Advertisement

The Basement : Light of ‘Cultural Exiles’ Shines in Coffeehouse

Share
Times Staff Writer

Mark Phillips is singing.

Acoustic guitar slung over his shoulder, his scruffy cowboy boots tapping the beat, the janitor at the Echo Park United Methodist Church is playing songs of railroad tracks and the West to a tiny audience in the church basement.

It is Saturday night at the unassuming church on Alvarado Street north of Sunset Boulevard. And on Saturday nights, the basement becomes a makeshift coffeehouse--a dimly lit sanctuary for artists of all kinds.

Since a former choir director at the church started the free Basement Coffeehouse eight years ago, the small room with a shabby stage, creaky card tables and religious books stacked in a corner has been the scene once a week of folk music and poetry readings, New-Age paeans and subdued talk among friends.

Advertisement

“Los Angeles is sort of a city of exiles and refugees in many ways, whether it’s from Central America or Iowa,” said the Rev. David Farley, pastor of the church. “They either come to escape something or they come to pursue some dream. The coffeehouse is sort of for the cultural exiles, for people who feel they have some art to share and need to do it.”

Phillips first performed at the coffeehouse six years ago--an urban troubadour who landed in California after crisscrossing the country several times by thumb and train. Now he works at the church, and he puts together the coffeehouse every Saturday night, calling on friends and friends of friends to play their music and eat cake.

“Saturday is a long night for me, but I still think it’s worth doing,” said Phillips, a lanky man of 40 with long sideburns and a quiet, watchful manner. “I done a lot of hitchhiking in my bohemian days, but I’m settled down now; I’m rooted like a tree.
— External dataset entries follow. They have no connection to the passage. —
-- ==== Sys2Proof/Laws/State.lean ====
section
/-!
SUPPORT. What each plain update of the state and of a core leaves in every field, one lemma for each field, true by unfolding.
-/

namespace Sys2Proof.Machine

/-! ## State.setReg -/

@[simp] theorem State.setReg_pending (s : State) (off : Nat) (w : Word32) : (s.setReg off w).pending = s.pending := rfl
@[simp] theorem State.setReg_part (s : State) (off : Nat) (w : Word32) : (s.setReg off w).part = s.part := rfl
@[simp] theorem State.setReg_gtc (s : State) (off : Nat) (w : Word32) : (s.setReg off w).gtc = s.gtc := rfl
@[simp] theorem State.setReg_regs (s : State) (off : Nat) (w : Word32) :
    (s.setReg off w).regs = Table.write (resetWord s.part off) s.regs off w := rfl
@[simp] theorem State.setReg_errSnap (s : State) (off : Nat) (w : Word32) : (s.setReg off w).errSnap = s.errSnap := rfl
@[simp] theorem State.setReg_events (s : State) (off : Nat) (w : Word32) : (s.setReg off w).events = s.events := rfl
@[simp] theorem State.setReg_eventSnap (s : State) (off : Nat) (w : Word32) : (s.setReg off w).eventSnap = s.eventSnap := rfl
@[simp] theorem State.setReg_fltLog (s : State) (off : Nat) (w : Word32) : (s.setReg off w).fltLog = s.fltLog := rfl
@[simp] theorem State.setReg_letters (s : State) (off : Nat) (w : Word32) : (s.setReg off w).letters = s.letters := rfl
@[simp] theorem State.setReg_letters1 (s : State) (off : Nat) (w : Word32) : (s.setReg off w).letters1 = s.letters1 := rfl
@[simp] theorem State.setReg_msix (s : State) (off : Nat) (w : Word32) : (s.setReg off w).msix = s.msix := rfl
@[simp] theorem State.setReg_trace (s : State) (off : Nat) (w : Word32) : (s.setReg off w).trace = s.trace := rfl
@[simp] theorem State.setReg_dap (s : State) (off : Nat) (w : Word32) : (s.setReg off w).dap = s.dap := rfl
@[simp] theorem State.setReg_cores (s : State) (off : Nat) (w : Word32) : (s.setReg off w).cores = s.cores := rfl
@[simp] theorem State.setReg_rings (s : State) (off : Nat) (w : Word32) : (s.setReg off w).rings = s.rings := rfl
@[simp] theorem State.setReg_turns (s : State) (off : Nat) (w : Word32) : (s.setReg off w).turns = s.turns := rfl
@[simp] theorem State.setReg_taken (s : State) (off : Nat) (w : Word32) : (s.setReg off w).taken = s.taken := rfl
@[simp] theorem State.setReg_qct (s : State) (off : Nat) (w : Word32) : (s.setReg off w).qct = s.qct := rfl
@[simp] theorem State.setReg_recipes (s : State) (off : Nat) (w : Word32) : (s.setReg off w).recipes = s.recipes := rfl
@[simp] theorem State.setReg_host (s : State) (off : Nat) (w : Word32) : (s.setReg off w).host = s.host := rfl
@[simp] theorem State.setReg_flash (s : State) (off : Nat) (w : Word32) : (s.setReg off w).flash = s.flash := rfl
@[simp] theorem State.setReg_ftl (s : State) (off : Nat) (w : Word32) : (s.setReg off w).ftl = s.ftl := rfl
@[simp] theorem State.setReg_fetch (s : State) (off : Nat) (w : Word32) : (s.setReg off w).fetch = s.fetch := rfl
@[simp] theorem State.setReg_mash (s : State) (off : Nat) (w : Word32) : (s.setReg off w).mash = s.mash := rfl
@[simp] theorem State.setReg_sets (s : State) (off : Nat) (w : Word32) : (s.setReg off w).sets = s.sets := rfl
@[simp] theorem State.setReg_vocabs (s : State) (off : Nat) (w : Word32) : (s.setReg off w).vocabs = s.vocabs := rfl
@[simp] theorem State.setReg_texts (s : State) (off : Nat) (w : Word32) : (s.setReg off w).texts = s.texts := rfl
@[simp] theorem State.setReg_store (s : State) (off : Nat) (w : Word32) : (s.setReg off w).store = s.store := rfl
@[simp] theorem State.setReg_net (s : State) (off : Nat) (w : Word32) : (s.setReg off w).net = s.net := rfl
@[simp] theorem State.setReg_system (s : State) (off : Nat) (w : Word32) : (s.setReg off w).system = s.system := rfl
@[simp] theorem State.setReg_power (s : State) (off : Nat) (w : Word32) : (s.setReg off w).power = s.power := rfl
@[simp] theorem State.setReg_fault (s : State) (off : Nat) (w : Word32) : (s.setReg off w).fault = s.fault := rfl
@[simp] theorem State.setReg_sec (s : State) (off : Nat) (w : Word32) : (s.setReg off w).sec = s.sec := rfl
@[simp] theorem State.setReg_dram (s : State) (off : Nat) (w : Word32) : (s.setReg off w).dram = s.dram := rfl
@[simp] theorem State.setReg_dramSize (s : State) (off : Nat) (w : Word32) : (s.setReg off w).dramSize = s.dramSize := rfl
@[simp] theorem State.setReg_dramErr (s : State) (off : Nat) (w : Word32) : (s.setReg off w).dramErr = s.dramErr := rfl
@[simp] theorem State.setReg_bootFlash (s : State) (off : Nat) (w : Word32) : (s.setReg off w).bootFlash = s.bootFlash := rfl
@[simp] theorem State.setReg_free (s : State) (off : Nat) (w : Word32) : (s.setReg off w).free = s.free := rfl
I’ve settled into middle age.”

The entertainment at the coffeehouse, Phillips acknowledged, ranges from professional to embarrassing. But he said the place isn’t there to provide star performances. It is there, he said, to give people like him a chance to play.
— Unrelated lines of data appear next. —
@[simp] theorem State.setRegion_cores (r e) : (s.setRegion r e).cores = s.cores := by simp [State.setRegion]
@[simp] theorem State.registerNow_cores (x detail) : (s.registerNow x detail).cores = s.cores := by simp [State.registerNow]

@[simp] theorem State.endRevoke_cores (r n) : (s.endRevoke r n).cores = s.cores := by
  unfold State.endRevoke
  dsimp only
  repeat' split
  all_goals simp

@[simp] theorem State.settleRevokes_cores : s.settleRevokes.cores = s.cores := by simp [State.settleRevokes]
@[simp] theorem State.beginRevoke_cores (r x) : (s.beginRevoke r x).cores = s.cores := by simp [State.beginRevoke]

@[simp] theorem State.endQpWork_cores (qcn q cause owner others) : (s.endQpWork qcn q cause owner others).cores = s.cores := by
  unfold State.endQpWork
  refine (foldl_cores (fun t o => ?_) _ _).trans (foldl_cores (fun t d => by simp) _ s)
  dsimp only
  split <;> simp

@[simp] theorem State.qpError_cores (qcn cause owner others command) : (s.qpError qcn cause owner others command).cores = s.cores := by
  unfold State.qpError
  split <;> simp

@[simp] theorem State.cmdReject_cores : s.cmdReject.cores = s.cores := by simp [State.cmdReject]

@[simp] theorem State.cmdInit_cores (setup) : (s.cmdInit setup).cores = s.cores := by
  unfold State.cmdInit
  dsimp only
  split <;> simp

@[simp] theorem State.cmdMove_cores (src dst) : (s.cmdMove src dst).cores = s.cores := by
  unfold State.cmdMove
  split <;> simp

@[simp] theorem State.cmdErr_cores : s.cmdErr.cores = s.cores := by
  unfold State.cmdErr
  split <;> simp

@[simp] theorem State.unbindQp_cores (qcn) : (s.unbindQp qcn).cores = s.cores := by simp [State.unbindQp]

@[simp] theorem State.cmdReset_cores (unbind) : (s.cmdReset unbind).cores = s.cores := by
  unfold State.cmdReset
  dsimp only
  split <;> simp

@[simp] theorem State.qpCommand_cores (cmd) : (s.qpCommand cmd).cores = s.cores := by
  unfold State.qpCommand
  split <;> simp

@[simp] theorem State.goBack_cores (qcn) : (s.goBack qcn).cores = s.cores := by
  unfold State.goBack
  split <;> simp

@[simp] theorem State.ackedPacket_cores (p) : (s.ackedPacket p).cores = s.cores := by
  unfold State.ackedPacket
  split <;> simp

@[simp] theorem State.ackUpTo_cores (qcn psn) : (s.ackUpTo qcn psn).cores = s.cores := by
  unfold State.ackUpTo
  split <;> simp

@[simp] theorem State.settleShare_cores (qcn o) : (s.settleShare qcn o).cores = s.cores := by
  unfold State.settleShare
  repeat' split
  all_goals simp

@[simp] theorem State.responseIn_cores (qcn psn data) : (s.responseIn qcn psn data).cores = s.cores := by
  unfold State.responseIn
  dsimp only
  repeat' split
  all_goals simp

@[simp] theorem State.nakIn_cores (qcn psn code) : (s.nakIn qcn psn code).cores = s.cores := by
  unfold State.nakIn
  split <;> simp

@[simp] theorem State.setDelivery_cores (d) : (s.setDelivery d).cores = s.cores := by simp [State.setDelivery]

@[simp] theorem State.writePart_cores (d m) : (s.writePart d m).cores = s.cores := by
  unfold State.writePart
  split <;> simp

@[simp] theorem State.grantIn_cores (qcn m) : (s.grantIn qcn m).cores = s.cores := by
  unfold State.grantIn
  dsimp only
  repeat' split
  all_goals simp

@[simp] theorem State.declineIn_cores (m) : (s.declineIn m).cores = s.cores := by
  unfold State.declineIn
  split <;> simp

@[simp] theorem State.grantMessage_cores (qcn b) : (s.grantMessage qcn b).cores = s.cores := by simp [State.grantMessage]

@[simp] theorem State.grantCommand_cores (qcn typ b) : (s.grantCommand qcn typ b).cores = s.cores := by
  unfold State.grantCommand
  split <;> simp

@[simp] theorem State.deliverRun_cores (x) : (s.deliverRun x).cores = s.cores := by
  unfold State.deliverRun
  repeat' split
  all_goals simp

@[simp] theorem State.fenceDeliveries_cores : s.fenceDeliveries.cores = s.cores := by simp [State.fenceDeliveries]

@[simp] theorem State.unloadDeliveries_cores (h) : (s.unloadDeliveries h).cores = s.cores := by
  refine foldl_cores (fun t x => ?_) _ s
  split <;> simp

@[simp] theorem State.unbindRecipeQps_cores (h) : (s.unbindRecipeQps h).cores = s.cores := by simp [State.unbindRecipeQps]

@[simp] theorem State.reconRun_cores (x) : (s.reconRun x).cores = s.cores := by
  unfold State.reconRun
  dsimp only
  split <;> simp

@[simp] theorem State.nakError_cores (qcn q code) : (s.nakError qcn q code).cores = s.cores := by simp [State.nakError]
@[simp] theorem State.keyFails_cores (qcn q) : (s.keyFails qcn q).cores = s.cores := by simp [State.keyFails]
@[simp] theorem State.executed_cores (qcn q n ack) : (s.executed qcn q n ack).cores = s.cores := by simp [State.executed]

@[simp] theorem State.readRespond_cores (qcn q psn addr key len again) : (s.readRespond qcn q psn addr key len again).cores = s.cores := by
  unfold State.readRespond
  dsimp only
  split <;> simp

@[simp] theorem State.toFirmware_cores (qcn first data) : (s.toFirmware qcn first data).cores = s.cores := by simp [State.toFirmware]
@[simp] theorem State.sendIn_cores (qcn q first data) : (s.sendIn qcn q first data).cores = s.cores := by simp [State.sendIn]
“He’s been through some rough times in his life and his therapy is his guitar,” Farley said of Phillips. “He’s enabled this place to survive. The coffeehouse and him are sort of mutually dependent on each other at times.”

Farley said the coffeehouse also serves as a way for a mainline Protestant church to survive the exodus of its original members--mostly white and middle class--from Echo Park.

Advertisement

“As those populations moved to the suburbs, their churches did as well,” Farley said. “Our commitment here is not to be captive to that kind of mold, to be a church for the people of the neighborhood. We have to work hard to be a part of L.A.”

Among a small but varied group of singers and poets, the Basement Coffeehouse has indeed become an important part of their cityscape. And on any given Saturday, the crowd of 15 to 25 usually includes people from the neighborhood.

‘A Lot of Characters’

“It has a lot of character--a lot of character because it has a lot of characters,” Farley said. “We’ll have a lot of people from the Westside all chiced up; we’ll have old bag ladies sort of huddled by the piano escaping the cold with some popcorn.”

Last Saturday night, Bruce Morasch, a UCLA graduate student who calls himself “bowerbird intelligentleman,” recited his rhymes, his voice booming as he padded from one side of the stage to the other:

I’m just a restless, reckless poet from Los Angeles:

orange juice for breakfast on the Los Angeles Crest;

Advertisement

movie stars and boulevards,

and cars and cars and cars;

a restless, reckless poet from Los Angeles.

bdbb, bdbb, bdbd, bdbb;

bdbb, bdbb, bdbdbd.

“One day, I don’t know, poetry just started popping out of me,” he said. “And so you look around for a place to share it. Places like these.”

Advertisement

As Morasch gestured broadly on stage, unkempt blond hair flying and black-clad limbs flailing, a woman who calls herself “Lalaland” stretched, catlike, on a Ping-Pong table in one corner.

“See, there is a message in my rhymes if you want to hear it, but if not, it’s kind of surface,” she whispered, punctuating her phrases with soft taps on a drum she bought at Toys R Us. “It seems to some as nonsense, but to others as a code.”

Word of Mouth

The coffeehouse survives on donations, but the food, coffee and entertainment are free. Phillips advertises the Saturday night performances in culturally oriented newspapers and finds performers largely through word of mouth.

Earl Anderson, a sweet-voiced tenor with an acoustic guitar, performed at the Basement Coffeehouse on a recent Saturday night. A nurse at a drug abuse clinic by day and a folk singer by night, he says there are few places in Los Angeles with the intimate and casual atmosphere that his music requires. The coffeehouse, he said, has that atmosphere--and it gives him a place to play.

“The thing I like about it is it’s sort of the proverbial folk music coffeehouse, sort of a throwback to the ‘60s,” Anderson said. “People are singing songs that they believe in and that they like.”